**What is required**
The entries below contain a line with "S.setEsc.buf = S.buf := rfl" and a line with "S.empty.buf = [] := rfl". Quote exactly those two lines and all lines between them.

**The data**
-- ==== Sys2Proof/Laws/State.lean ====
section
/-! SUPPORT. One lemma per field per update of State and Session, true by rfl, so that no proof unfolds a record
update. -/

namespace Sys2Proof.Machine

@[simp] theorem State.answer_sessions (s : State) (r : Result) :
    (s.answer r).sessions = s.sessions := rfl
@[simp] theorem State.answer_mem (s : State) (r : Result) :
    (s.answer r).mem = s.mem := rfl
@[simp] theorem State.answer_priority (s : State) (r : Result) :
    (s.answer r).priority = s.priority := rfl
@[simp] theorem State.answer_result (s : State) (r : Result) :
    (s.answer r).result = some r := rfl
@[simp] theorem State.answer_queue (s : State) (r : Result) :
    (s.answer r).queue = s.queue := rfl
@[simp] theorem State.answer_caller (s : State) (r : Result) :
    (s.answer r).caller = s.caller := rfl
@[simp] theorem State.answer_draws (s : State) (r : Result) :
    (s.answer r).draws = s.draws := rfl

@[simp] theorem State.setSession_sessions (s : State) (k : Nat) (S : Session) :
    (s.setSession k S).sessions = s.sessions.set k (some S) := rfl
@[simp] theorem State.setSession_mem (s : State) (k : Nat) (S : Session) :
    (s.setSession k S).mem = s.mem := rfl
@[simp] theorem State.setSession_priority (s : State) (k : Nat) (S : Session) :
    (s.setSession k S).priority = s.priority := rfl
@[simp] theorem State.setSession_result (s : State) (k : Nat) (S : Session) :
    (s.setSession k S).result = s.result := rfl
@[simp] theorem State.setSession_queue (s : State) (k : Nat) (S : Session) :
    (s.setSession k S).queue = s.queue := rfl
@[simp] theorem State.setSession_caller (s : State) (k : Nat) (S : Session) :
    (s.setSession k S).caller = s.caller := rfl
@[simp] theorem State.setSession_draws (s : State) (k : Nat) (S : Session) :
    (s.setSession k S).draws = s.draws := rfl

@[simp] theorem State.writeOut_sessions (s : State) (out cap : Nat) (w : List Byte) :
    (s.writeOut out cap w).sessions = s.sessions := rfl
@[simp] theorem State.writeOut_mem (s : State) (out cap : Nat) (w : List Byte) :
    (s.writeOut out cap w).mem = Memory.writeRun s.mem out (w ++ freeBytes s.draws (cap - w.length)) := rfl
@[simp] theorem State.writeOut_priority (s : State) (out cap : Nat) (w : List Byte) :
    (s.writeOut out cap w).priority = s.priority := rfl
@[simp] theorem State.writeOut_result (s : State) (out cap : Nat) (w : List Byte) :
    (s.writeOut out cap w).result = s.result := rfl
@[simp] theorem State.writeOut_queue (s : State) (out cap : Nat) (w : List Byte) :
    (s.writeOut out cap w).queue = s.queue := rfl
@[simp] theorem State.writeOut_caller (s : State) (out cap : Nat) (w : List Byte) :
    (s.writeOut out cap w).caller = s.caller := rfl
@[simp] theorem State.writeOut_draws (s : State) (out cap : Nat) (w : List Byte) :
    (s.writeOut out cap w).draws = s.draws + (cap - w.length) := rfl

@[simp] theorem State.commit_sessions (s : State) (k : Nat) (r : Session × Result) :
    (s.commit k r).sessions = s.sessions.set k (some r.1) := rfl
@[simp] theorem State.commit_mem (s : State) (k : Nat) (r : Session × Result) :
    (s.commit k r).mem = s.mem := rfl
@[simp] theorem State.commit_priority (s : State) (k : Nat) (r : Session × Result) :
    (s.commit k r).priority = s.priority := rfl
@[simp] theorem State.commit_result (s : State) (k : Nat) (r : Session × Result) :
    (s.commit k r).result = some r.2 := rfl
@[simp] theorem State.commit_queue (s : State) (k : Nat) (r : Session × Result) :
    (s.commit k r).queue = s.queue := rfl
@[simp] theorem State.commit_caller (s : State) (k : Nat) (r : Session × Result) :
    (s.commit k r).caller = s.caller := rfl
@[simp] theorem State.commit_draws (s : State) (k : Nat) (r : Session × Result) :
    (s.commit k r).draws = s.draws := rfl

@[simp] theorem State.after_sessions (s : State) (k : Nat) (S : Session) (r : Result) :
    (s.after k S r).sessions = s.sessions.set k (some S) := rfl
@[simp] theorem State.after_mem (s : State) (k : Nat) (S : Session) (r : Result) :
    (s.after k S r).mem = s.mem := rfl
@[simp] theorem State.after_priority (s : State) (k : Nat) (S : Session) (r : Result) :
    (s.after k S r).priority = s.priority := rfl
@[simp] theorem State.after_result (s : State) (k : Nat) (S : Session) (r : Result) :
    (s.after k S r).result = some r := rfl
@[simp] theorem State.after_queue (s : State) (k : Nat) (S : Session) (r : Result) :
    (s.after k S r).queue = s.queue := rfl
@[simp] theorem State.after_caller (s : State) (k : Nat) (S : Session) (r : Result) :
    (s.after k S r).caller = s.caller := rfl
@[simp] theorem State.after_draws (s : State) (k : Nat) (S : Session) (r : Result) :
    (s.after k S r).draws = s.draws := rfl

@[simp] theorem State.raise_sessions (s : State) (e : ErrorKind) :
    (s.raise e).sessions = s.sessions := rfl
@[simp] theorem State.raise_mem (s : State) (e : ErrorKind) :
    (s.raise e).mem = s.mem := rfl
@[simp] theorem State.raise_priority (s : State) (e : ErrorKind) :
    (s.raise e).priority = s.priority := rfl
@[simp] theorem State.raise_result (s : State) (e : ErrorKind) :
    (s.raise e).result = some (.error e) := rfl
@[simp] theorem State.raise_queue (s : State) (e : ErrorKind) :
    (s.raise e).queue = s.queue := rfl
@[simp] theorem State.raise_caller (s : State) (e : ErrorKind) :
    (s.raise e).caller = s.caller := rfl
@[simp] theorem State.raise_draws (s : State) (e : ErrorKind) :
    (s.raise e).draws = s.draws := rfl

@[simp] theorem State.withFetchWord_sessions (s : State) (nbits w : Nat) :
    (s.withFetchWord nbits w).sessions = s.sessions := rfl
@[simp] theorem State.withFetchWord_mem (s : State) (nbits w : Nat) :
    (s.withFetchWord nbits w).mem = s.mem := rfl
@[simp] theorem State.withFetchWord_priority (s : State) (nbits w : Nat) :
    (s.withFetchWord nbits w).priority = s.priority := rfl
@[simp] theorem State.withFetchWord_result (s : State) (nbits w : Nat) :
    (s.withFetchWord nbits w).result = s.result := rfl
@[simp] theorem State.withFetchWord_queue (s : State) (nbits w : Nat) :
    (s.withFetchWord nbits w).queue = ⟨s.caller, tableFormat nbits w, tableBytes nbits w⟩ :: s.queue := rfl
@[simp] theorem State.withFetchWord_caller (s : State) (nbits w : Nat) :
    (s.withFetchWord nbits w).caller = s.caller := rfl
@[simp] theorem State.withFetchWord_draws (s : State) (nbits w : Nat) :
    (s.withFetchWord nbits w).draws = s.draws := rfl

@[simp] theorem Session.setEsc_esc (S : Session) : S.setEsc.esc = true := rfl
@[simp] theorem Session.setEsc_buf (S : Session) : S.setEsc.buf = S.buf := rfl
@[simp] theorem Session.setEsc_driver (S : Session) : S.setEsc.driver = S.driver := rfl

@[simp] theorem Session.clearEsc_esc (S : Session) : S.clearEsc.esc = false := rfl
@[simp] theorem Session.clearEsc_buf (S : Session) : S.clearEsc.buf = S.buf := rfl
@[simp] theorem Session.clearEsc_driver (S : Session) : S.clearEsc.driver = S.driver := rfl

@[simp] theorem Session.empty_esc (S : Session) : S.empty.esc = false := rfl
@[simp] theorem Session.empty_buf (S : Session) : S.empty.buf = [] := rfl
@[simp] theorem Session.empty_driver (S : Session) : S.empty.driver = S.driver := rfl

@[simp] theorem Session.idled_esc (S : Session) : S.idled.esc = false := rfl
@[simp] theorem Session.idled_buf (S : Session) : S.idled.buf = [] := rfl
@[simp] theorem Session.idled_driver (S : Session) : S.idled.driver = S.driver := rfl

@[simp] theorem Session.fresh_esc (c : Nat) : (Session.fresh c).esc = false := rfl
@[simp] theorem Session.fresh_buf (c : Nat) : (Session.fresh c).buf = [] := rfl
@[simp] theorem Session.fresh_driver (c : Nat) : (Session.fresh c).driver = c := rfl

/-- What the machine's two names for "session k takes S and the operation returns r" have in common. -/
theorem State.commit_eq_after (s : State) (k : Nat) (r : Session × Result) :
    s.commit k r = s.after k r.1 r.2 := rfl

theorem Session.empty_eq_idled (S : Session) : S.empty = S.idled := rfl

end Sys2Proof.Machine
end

**Response below**
@[simp] theorem Session.setEsc_buf (S : Session) : S.setEsc.buf = S.buf := rfl
@[simp] theorem Session.setEsc_driver (S : Session) : S.setEsc.driver = S.driver := rfl

@[simp] theorem Session.clearEsc_esc (S : Session) : S.clearEsc.esc = false := rfl
@[simp] theorem Session.clearEsc_buf (S : Session) : S.clearEsc.buf = S.buf := rfl
@[simp] theorem Session.clearEsc_driver (S : Session) : S.clearEsc.driver = S.driver := rfl

@[simp] theorem Session.empty_esc (S : Session) : S.empty.esc = false := rfl
@[simp] theorem Session.empty_buf (S : Session) : S.empty.buf = [] := rfl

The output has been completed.